То, что Алиев знает английский язык – недостаточно, чтобы считать его «западником». Я не считаю, что он – однозначно прозападный политик, такой, как Саакашвили. Тот даже фактами своей биографии связан с Западом, а в Советском Союзе, кроме «Артека», ничего не помнил. И у Саакашвили папа не был первым заместителем председателя Совета министров СССР, он не имел за плечами МГИМО и опыта жизни в Москве, потому что и образование получал на Западе.

У США с Саакашвили сразу появились позитивные отношения. А вот на избрание Алиева президентом в 2003 году последовала очень жесткая реакция – его долго не принимали в Вашингтоне. И только когда у Соединенных Штатов обострились проблемы в Ираке и Иране, Ильхам Гейдарович получил приглашение в Белый дом, где Азербайджан был назван «исламским союзником США» (прежде только Турция имела такой статус).

В пользу нынешнего президента Азербайджана работает факт неплохих отношений Путина с его отцом.

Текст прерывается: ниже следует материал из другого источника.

/-- The round-trip laws, in 24, 16 and 8 bits (R65). -/
def Obligations.WritesReadBack : Prop :=
  (∀ (m : Memory) (v : Addr) (addr : Nat), addr ≤ 0xFFFFFD → ∃ m1 m2 m3,
    m.write8 addr (v.extractLsb' 16 8) = .ok m1 ∧ m1.write8 (addr + 1) (v.extractLsb' 8 8) = .ok m2 ∧
    m2.write8 (addr + 2) (v.extractLsb' 0 8) = .ok m3 ∧ m3.read24 addr = .ok v) ∧
  (∀ (m : Memory) (v : Half) (addr : Nat), addr ≤ 0xFFFFFE → ∃ m',
    m.write16 addr v = .ok m' ∧ m'.read16 addr = .ok v) ∧
  ∀ (m : Memory) (v : Byte) (addr : Nat), addr ≤ 0xFFFFFF → ∃ m',
    m.write8 addr v = .ok m' ∧ m'.read8 addr = .ok v

/-- A mixed-width access sees plain bytes: single bytes of a 16-bit write, multi-byte reads over single-byte writes,
and the rule's own example (R74). -/
def Obligations.MixedWidthsSeePlainBytes : Prop :=
  (∀ (m : Memory) (addr : Nat) (v : Half), addr + 1 ≤ 0xFFFFFF → ∃ m', m.write16 addr v = .ok m' ∧
    m'.read8 addr = .ok (v.extractLsb' 8 8) ∧ m'.read8 (addr + 1) = .ok (v.extractLsb' 0 8)) ∧
  (∀ (m : Memory) (addr : Nat) (b0 b1 : Byte), addr + 1 ≤ 0xFFFFFF → ∃ m1 m2,
    m.write8 addr b0 = .ok m1 ∧ m1.write8 (addr + 1) b1 = .ok m2 ∧ m2.read16 addr = .ok (b0 ++ b1)) ∧
  (∀ (m : Memory) (addr : Nat) (b0 b1 b2 : Byte), addr + 2 ≤ 0xFFFFFF → ∃ m1 m2 m3,
    m.write8 addr b0 = .ok m1 ∧ m1.write8 (addr + 1) b1 = .ok m2 ∧ m2.write8 (addr + 2) b2 = .ok m3 ∧
    m3.read24 addr = .ok (b0 ++ b1 ++ b2)) ∧
  ∀ m : Memory, ∃ m', m.write16 0x000000 0x1234 = .ok m' ∧
    m'.read8 0x000000 = .ok 0x12 ∧ m'.read8 0x000001 = .ok 0x34 ∧
    m'.read24 0x000000 = .ok ((0x1234 : Half) ++ m.byte 0x000002)

/-- `load(offset, bytes)` copies every byte and touches no other, or raises `LoadSize` and copies nothing (R63). -/
def Obligations.LoadCopiesBytes : Prop :=
  ∀ (m : Memory) (offset : Nat) (bytes : List Byte),
    if offset + bytes.length > 0x1000000 then m.load offset bytes = .error ⟨offset, bytes.length⟩
    else ∃ m', m.load offset bytes = .ok m' ∧
      (∀ (k : Nat) (v : Byte), bytes[k]? = some v → m'.byte (offset + k) = v) ∧
      ∀ x, (x < offset ∨ offset + bytes.length ≤ x) → m'.byte x = m.byte x

/-- `slice(start, len)` returns the bytes in address order, or raises `OutOfRange` (R64). -/
def Obligations.SliceReturnsBytes : Prop :=
  ∀ (m : Memory) (start len : Nat),
    if start + len > 0x1000000 then m.slice start len = .error ⟨start, len⟩
    else ∃ bytes, m.slice start len = .ok bytes ∧ bytes.length = len ∧
      ∀ k, k < len → bytes[k]? = some (m.byte (start + k))

/-! ### The copy-and-jump instruction (40_copy_jump.md) -/

/-- CPJ A, B, J completes in every state, for every A, B and J: afterwards the byte at B is the one that was at A, and
`PC` is J (R111, R118, R119; the order of the accesses is the spec's own decision D4, log 11). -/
def Obligations.CpjCopiesAndJumps : Prop :=
  ∀ (a b j : Addr) (s : State), ∃ t, exec (.cpj a b j) s = .next t ∧
    t.mem.byte b.toNat = s.mem.byte a.toNat ∧ t.pc = j

/-- What CPJ leaves unchanged: every byte of memory except the one at B, and every field of the state but memory and
`PC` (R111: "Nothing else changes"). -/
def Obligations.CpjFrame : Prop :=
  ∀ (a b j : Addr) (s t : State), exec (.cpj a b j) s = .next t →
    (∀ x, x ≠ b.toNat → t.mem.byte x = s.mem.byte x) ∧ SameButMemPc s t

/-- A = B: memory as a whole is unchanged and `PC` becomes J (R115). Canonical memory is an invariant of the model
(StepKeepsInvariant; its form is a list, see INVENTORY.md). -/
def Obligations.CopyOntoItselfOnlyJumps : Prop :=
  ∀ (a j : Addr) (s : State), s.mem.wf → exec (.cpj a a j) s = .next { s with pc := j }

/-- The data read, the data write and the write of `PC` never fault; only the next fetch can, and does exactly when J is
0xFFFFF8 or above (R114). -/
def Obligations.DataAccessesNeverFault : Prop :=
  ∀ (a b j : Addr) (d : Byte) (s : State),
    (∃ v, s.mem.read8 a.toNat = .ok v) ∧ (∃ m, s.mem.write8 b.toNat d = .ok m) ∧
    ∃ t, exec (.cpj a b j) s = .next t ∧ t.pc = j ∧
      ((∃ e, fetchWord t.mem t.pc = .error e) ↔ 0xFFFFF8 ≤ j.toNat)

/-- In a running frame a step is exec of the instruction at `PC`; around it the step only counts the cycle
(`completeCycle`: N, and the frame's end in the step of the 65,536th cycle, log 6) (R111, R132, R133). -/
def Obligations.StepRunsTheDecodedInstruction : Prop :=
  ∀ (s : State) (i : Instr), Running s → s.pc.toNat ≤ 0xFFFFF7 → i.wf = true →
    decode (s.mem.bytesAt s.pc.toNat 9) = .ok (i, []) →
    step s = match exec i s with
      | .next t => .next (completeCycle t)
      | .fault r => .fault r
      | .refused r => .refused r

/-- The fetch fault: at `PC ≤ 0xFFFFF7` the fetch succeeds; above, the step enters FAULTED with memory, `PC` and N
untouched, and reports the error of the first field read that fails (R113, R134; the report stands in the model's list
of replies, log 3; what N holds after a fault is DEDUCED, log 13). -/
def Obligations.FetchFaultEntersFaulted : Prop :=
  ∀ s : State, Running s →
    (s.pc.toNat ≤ 0xFFFFF7 → ∃ w, fetchWord s.mem s.pc = .ok w) ∧
    (0xFFFFF8 ≤ s.pc.toNat →
      step s = .next { s with
        mode := .faulted
        replies := .fatal ⟨if s.pc.toNat ≤ 0xFFFFFA then s.pc.toNat + 6
          else if s.pc.toNat ≤ 0xFFFFFD then s.pc.toNat + 3 else s.pc.toNat, 3⟩ :: s.replies })

/-- A cycle is a total function of memory and `PC`: it yields a next memory and `PC` or the fetch fault, nothing else,
and two running states that agree on memory and `PC` agree on the outcome (R121). -/
def Obligations.CycleIsAFunctionOfMemoryAndPc : Prop :=
  ∀ s s' : State, Running s → Running s' → s.mem = s'.mem → s.pc = s'.pc →
    ∃ t t', step s = .next t ∧ step s' = .next t' ∧ t.mem = t'.mem ∧ t.pc = t'.pc ∧
      (t.mode = .faulted ↔ t'.mode = .faulted) ∧ (t.mode = .faulted ↔ 0xFFFFF8 ≤ s.pc.toNat)

/-- A store into the instruction's own nine bytes, or into PCF, changes nothing about this cycle: the jump goes to the J
fetched before the write (R116 (a), (b), (d); log 11). -/
def Obligations.OwnInstructionWriteUsesOldFields : Prop :=
  ∀ (s : State) (a b j : Addr), Running s → s.pc.toNat ≤ 0xFFFFF7 →
    decode (s.mem.bytesAt s.pc.toNat 9) = .ok (.cpj a b j, []) →
    (s.pc.toNat ≤ b.toNat ∧ b.toNat ≤ s.pc.toNat + 8) ∨ (0x000002 ≤ b.toNat ∧ b.toNat ≤ 0x000004) →
    ∃ t, step s = .next t ∧ t.pc = j ∧ t.mem.byte b.toNat = s.mem.byte a.toNat

/-- A store is seen by the very next fetch: the instruction the next cycle runs is read from memory with the byte just
copied in its place (R71, R116 (c)). That a RESET may come between the two cycles is the model's (log 8). -/
def Obligations.StoreIsSeenByTheNextFetch : Prop :=
  ∀ (s : State) (a b j : Addr), Running s → s.cycles + 1 < Config.cyclesPerFrame → s.pc.toNat ≤ 0xFFFFF7 →
    j.toNat ≤ 0xFFFFF7 → decode (s.mem.bytesAt s.pc.toNat 9) = .ok (.cpj a b j, []) →
    ∃ t i, step s = .next t ∧ t.mode = .run ∧ t.pc = j ∧
      decode ((List.range 9).map (fun k =>
        if j.toNat + k = b.toNat then s.mem.byte a.toNat else s.mem.byte (j.toNat + k))) = .ok (i, []) ∧
      (resetDue t = false → step t = match exec i t with
        | .next u => .next (completeCycle u)
        | .fault r => .fault r
        | .refused r => .refused r)

/-! ### The frame sequencer (41_frame_sequencer.md) -/

/-- Frame start: `PC <- MemRead(0x000002, 3)`, `N <- 0`, `MODE <- RUN`; memory, PCF among it, is not changed and the old
`PC` is discarded (R131, R136). The frame is one that may start: the load did not fail (the model's field `launch`, log 4)
and the host has written KEY for it (the model's field `keyWritten`, which the frame start empties, log 9). -/
def Obligations.FrameStartLoadsPcFromPcf : Prop :=
  ∀ (s : State) (rest : List HostOp), s.mode = .idle → s.requests = .frameTick :: rest → s.launch ≠ .refused →
    s.keyWritten ≠ none →
    ∃ p, s.mem.read24 0x000002 = .ok p ∧
      step s = .next { s with
        pc := p, mode := .run, cycles := 0, launch := .started, keyWritten := none, requests := rest }

/-- A cycle that can be fetched counts one, whatever the instruction does; the 65,536th ends the frame and reports it,
and while the frame runs the host waits (R132, R133, R135). That the frame ends in the step of its last cycle, and that N
then stands at 65,536, is DEDUCED (log 6, log 13). -/
def Obligations.CycleCountsAndFrameEnds : Prop :=
  ∀ s : State, Running s → s.pc.toNat ≤ 0xFFFFF7 → ∃ t, step s = .next t ∧
    t.cycles = s.cycles + 1 ∧ t.requests = s.requests ∧ t.launch = s.launch ∧ t.keyWritten = s.keyWritten ∧
    if s.cycles + 1 = 65536 then t.mode = .idle ∧ t.replies = .frameDone :: s.replies
    else t.mode = .run ∧ t.replies = s.replies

Что бы мы ни говорили, бывших чекистов не бывает. Путин рассматривал Гейдара Алиева как коллегу по цеху. В 2001 году он приезжал в Баку и пошел на аллею шехидов. А вот представить его на проспекте Руставели с цветами в руках я не могу.

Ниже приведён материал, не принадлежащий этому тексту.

/-- Settles O48: memory empty, N 0, MODE idle. -/
theorem resetMeetsInvariant : Obligations.ResetMeetsInvariant := runInvariant_resetCore State.reset

/-- Settles O44: with no RESET due the step is `faultedStep`, which answers no next state. -/
theorem faultedIsAbsorbing : Obligations.FaultedIsAbsorbing := by
  intro s hm
  refine ⟨fun hr => ?_, fun op rest hr hop => ?_, fun t hstep => ?_⟩
  · rw [step_faulted hm (by simp [resetDue, hr]), faultedStep, hr]
  · rw [step_faulted hm (not_due_of_ne_reset hr hop), faultedStep, hr]
  · rcases step_cases hstep with ⟨hd, rfl⟩ | ⟨hidle, _⟩ | ⟨hidle, _⟩ | ⟨hrun, _⟩ | ⟨hrun, _⟩ | ⟨hrun, _⟩
    · exact ⟨requests_of_resetDue hd, rfl⟩
    · simp [hm] at hidle
    · simp [hm] at hidle
    · simp [hm] at hrun
    · simp [hm] at hrun
    · simp [hm] at hrun

/-- Settles O45: the idle step without a request is the state itself. -/
theorem idleCoreWaits : Obligations.IdleCoreWaits := by
  intro s hm hr
  rw [step_idle hm (by simp [resetDue, hr]), idleStep, hr]

/-- Settles O46: a RESET that stands first is due, outside a frame at once and within one when its cycles are done. -/
theorem resetWorksInEveryMode : Obligations.ResetWorksInEveryMode := by
  intro s k rest hr hk
  have hd : resetDue s = true := by
    by_cases hm : s.mode = .run
    · simp [resetDue, hr, hk hm]
    · exact resetDue_of_head hm hr
  exact ⟨_, step_due hd, fun _ => rfl, rfl, rfl, rfl, rfl, by simp [hr], rfl⟩

/-- Settles O47: memory is empty, and an unlisted byte reads as zero. -/
theorem resetValues : Obligations.ResetValues :=
  ⟨fun _ => rfl, by decide, by decide, by decide, by decide, rfl, rfl⟩

/-- Settles O50: of the outcomes of a step four change memory, each only where its writes go. -/
theorem onlyFourWritersOfMemory : Obligations.OnlyFourWritersOfMemory := by
  intro s t x hstep hx
  rcases step_cases hstep with ⟨hd, rfl⟩ | ⟨_, _, rfl⟩ | ⟨hm, hd, op, rest, hr, hop⟩ | ⟨_, _, e, _, rfl⟩ |
    ⟨hm, _, w, hw, rfl⟩ | ⟨_, _, rfl⟩
  · exact .inl ⟨hd, rfl⟩
  · exact absurd rfl hx
  · have hne := ne_reset_of_not_due (by simp [hm]) hd hr
    obtain hsame | ⟨rom, rfl, hrom⟩ | ⟨mask, rfl, hkey⟩ := hostStep_byte hop hne x
    · exact absurd hsame hx
    · exact .inr (.inl ⟨hm, rom, rest, hr, hrom⟩)
    · exact .inr (.inr (.inl ⟨hm, mask, rest, hr, hkey⟩))
  · exact absurd rfl hx
  · rw [completeCycle_mem] at hx ⊢
    have hB : x = (fieldB w).toNat := not_not.1 fun hne => hx (Memory.byte_setByte_ne s.mem _ hne)
    subst hB
    exact .inr (.inr (.inr ⟨hm, _, _, _, decode_bytesAt s.mem hw, rfl, Memory.byte_setByte_same _ _ _⟩))
  · exact absurd rfl hx

/-- Settles O51: a cycle takes `PC` to the field J of its own instruction, a frame start to PCF. -/
theorem onlyFrameStartReloadsPc : Obligations.OnlyFrameStartReloadsPc := by
  intro s t hstep hpc
  rcases step_cases hstep with ⟨hd, _⟩ | ⟨_, _, rfl⟩ | ⟨hm, hd, op, rest, hr, hop⟩ | ⟨_, _, e, _, rfl⟩ |
    ⟨hm, _, w, hw, rfl⟩ | ⟨_, _, rfl⟩
  · exact .inl hd
  · exact absurd rfl hpc
  · have hne := ne_reset_of_not_due (by simp [hm]) hd hr
    obtain hsame | ⟨rfl, hpcf⟩ := hostStep_pc hop hne
    · exact absurd hsame hpc
    · exact .inr (.inl ⟨hm, ⟨rest, hr⟩, hpcf ▸ Memory.read24_pcf s.mem⟩)
  · exact absurd rfl hpc
  · rw [completeCycle_pc]
    exact .inr (.inr ⟨hm, _, _, decode_bytesAt s.mem hw⟩)
  · exact absurd rfl hpc

/-- Settles O52: of the outcomes of a step only the fetch that fails leads into FAULTED, and it fails from 0xFFFFF8 on
with a field read that ends beyond memory. -/
theorem onlyTheFetchFaults : Obligations.OnlyTheFetchFaults := by
  intro s t hstep hs ht
  rcases step_cases hstep with ⟨_, rfl⟩ | ⟨_, _, rfl⟩ | ⟨hm, _, op, rest, _, hop⟩ | ⟨hm, _, e, he, rfl⟩ |
    ⟨hm, _, w, _, rfl⟩ | ⟨_, _, rfl⟩
  · cases ht
  · exact absurd ht hs
  · obtain hidle | ⟨_, _, hrun, _⟩ := hostStep_mode hop hm
    · simp [hidle] at ht
    · simp [hrun] at ht
  · have hp := (fetchWord_error_iff s.mem s.pc).1 ⟨e, he⟩
    rw [fetchWord_error s.mem hp] at he
    cases he
    refine ⟨hm, hp, rfl, rfl, rfl, _, rfl, ?_⟩
    split
    · omega
    · split <;> omega
  · exact absurd ((completeCycle_mode_faulted _).1 ht) hs
  · cases ht

/-- Settles O53: a running frame never stops, an idle machine stops only at the operation it refuses, and FAULTED with
the fault or the refusal of what stands first. -/
theorem stepStopsOnlyOutsideTheRules : Obligations.StepStopsOnlyOutsideTheRules := by
  intro s
  refine ⟨fun f hf => ?_, fun r hr => ?_, step_next_of_run⟩
  · rcases step_outcome s with ⟨t, ht⟩ | ⟨op, rest, _, hop, _⟩ | ⟨hm, hnil, _⟩
    · simp [ht] at hf
    · simp [hop] at hf
    · exact ⟨hm, hnil⟩
  · rcases step_outcome s with ⟨t, ht⟩ | ⟨op, rest, hreq, hop, hwhy⟩ | ⟨_, _, hfault⟩
    · simp [ht] at hr
    · rw [hop] at hr
      cases hr
      exact ⟨op, rest, hreq, rfl, hwhy⟩
    · simp [hfault] at hr

/-- Settles O56: the step is a FRAME_TICK's, with a keyboard write made, which by the invariant stands in KEY. -/
theorem keyIsTheMaskAtFrameStart : Obligations.KeyIsTheMaskAtFrameStart := by
  intro s t h hs hstep ht
  rcases step_cases hstep with ⟨_, rfl⟩ | ⟨_, _, rfl⟩ | ⟨hm, _, op, rest, _, hop⟩ | ⟨hm, _⟩ | ⟨hm, _⟩ | ⟨hm, _⟩
  · cases ht
  · exact absurd ht hs
  · obtain hidle | ⟨_, ⟨mask, hk⟩, _, hmem, hcycles, hnone⟩ := hostStep_mode hop hm
    · simp [hidle] at ht
    · exact ⟨mask, hk, hmem ▸ (h.keyed mask hk).2, hcycles, hnone⟩
  · exact absurd hm hs
  · exact absurd hm hs
  · exact absurd hm hs

/-- Settles O57: in a frame no keyboard write is waiting, and of the idle outcomes only KEY_WRITE makes one; those that
keep it change neither memory nor MODE. -/
theorem onlyAKeyWriteReadiesAFrame : Obligations.OnlyAKeyWriteReadiesAFrame := by
  intro s t mask h hstep hk
  rcases step_cases hstep with ⟨_, rfl⟩ | ⟨_, _, rfl⟩ | ⟨hm, _, op, rest, hr, hop⟩ | ⟨hm, _, e, _, rfl⟩ |
    ⟨hm, _, w, _, rfl⟩ | ⟨hm, _, rfl⟩
  · cases hk
  · exact .inr ⟨hk, rfl, rfl⟩
  · rcases hostStep_cases hop with ⟨_, _, rfl⟩ | ⟨_, _, _, _, rfl⟩ | ⟨_, _, _, _, rfl⟩ | ⟨_, rfl, rfl⟩ |
      ⟨_, _, _, _, rfl⟩ | ⟨_, _, rfl⟩
    · cases hk
    · cases hk
    · exact .inr ⟨hk, rfl, rfl⟩
    · cases hk
      exact .inl ⟨hm, rest, hr⟩
    · cases hk
    · exact .inr ⟨hk, rfl, rfl⟩
  all_goals
    have hnone := keyWritten_eq_none h (by simp [hm])
    simp [hnone] at hk

/-- Settles O58: no outcome of a step but the RESET's changes a refused launch, and a frame start takes one that is not
refused. -/
theorem refusedLaunchStaysRefused : Obligations.RefusedLaunchStaysRefused := by
  intro s t hl hd hstep
  rcases step_cases hstep with ⟨hdue, _⟩ | ⟨_, _, rfl⟩ | ⟨hm, _, op, rest, hr, hop⟩ | ⟨hm, _, e, _, rfl⟩ |
    ⟨hm, _, w, _, rfl⟩ | ⟨hm, _, rfl⟩
  · simp [hd] at hdue
  · exact ⟨hl, id⟩
  · have hne := ne_reset_of_not_due (by simp [hm]) hd hr
    rcases hostStep_cases hop with ⟨k, rfl, _⟩ | ⟨_, _, hfresh, _⟩ | ⟨_, _, hfresh, _⟩ | ⟨_, _, rfl⟩ |
      ⟨_, _, hstart, _⟩ | ⟨_, _, rfl⟩
    · exact absurd rfl (hne k)
    · exact absurd (hl.symm.trans hfresh) (by decide)
    · exact absurd (hl.symm.trans hfresh) (by decide)
    · exact ⟨hl, id⟩
    · exact absurd hl hstart
    · exact ⟨hl, id⟩
  · exact ⟨hl, absurd hm⟩
  · exact ⟨(completeCycle_launch _).trans hl, absurd hm⟩
  · exact ⟨hl, absurd hm⟩

end Sys2Proof.Machine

Был и у Азербайджана с Кремлем период сложных отношений - до 2001 года. Постепенно они выровнялись, а в 2005 году Азербайджан стал страной, где остановили «цветные» революции. И Кремлю это понравилось настолько, что Владимир Рушайло признал выборы раньше местного ЦИКа. Сегодня российская номенклатура, глядя на поведение политической элиты в Азербайджане, видит в нем что-то знакомое. Неприятие «цветных» революций, например.

Эта иррациональная боязнь «цветных» революций сбивает прицел Кремлю. Наши «антиоранжисты» не вдавались в то, что Кучма на Украине и Шеварднадзе в Тбилиси не пользовались уже никакой популярностью – то есть были объективные причины для выступления оппозиции. Поэтому и Алиев для них более приемлем – он апеллирует к ценностям, которые близки кремлевской элите. Это тезис об особом пути: мы вроде бы за рынок и за демократию, и даже за европейскую интеграцию, но пойдем к ним своим путем, путем «суверенной демократии» и не слишком поощрительного отношения к оппозиции.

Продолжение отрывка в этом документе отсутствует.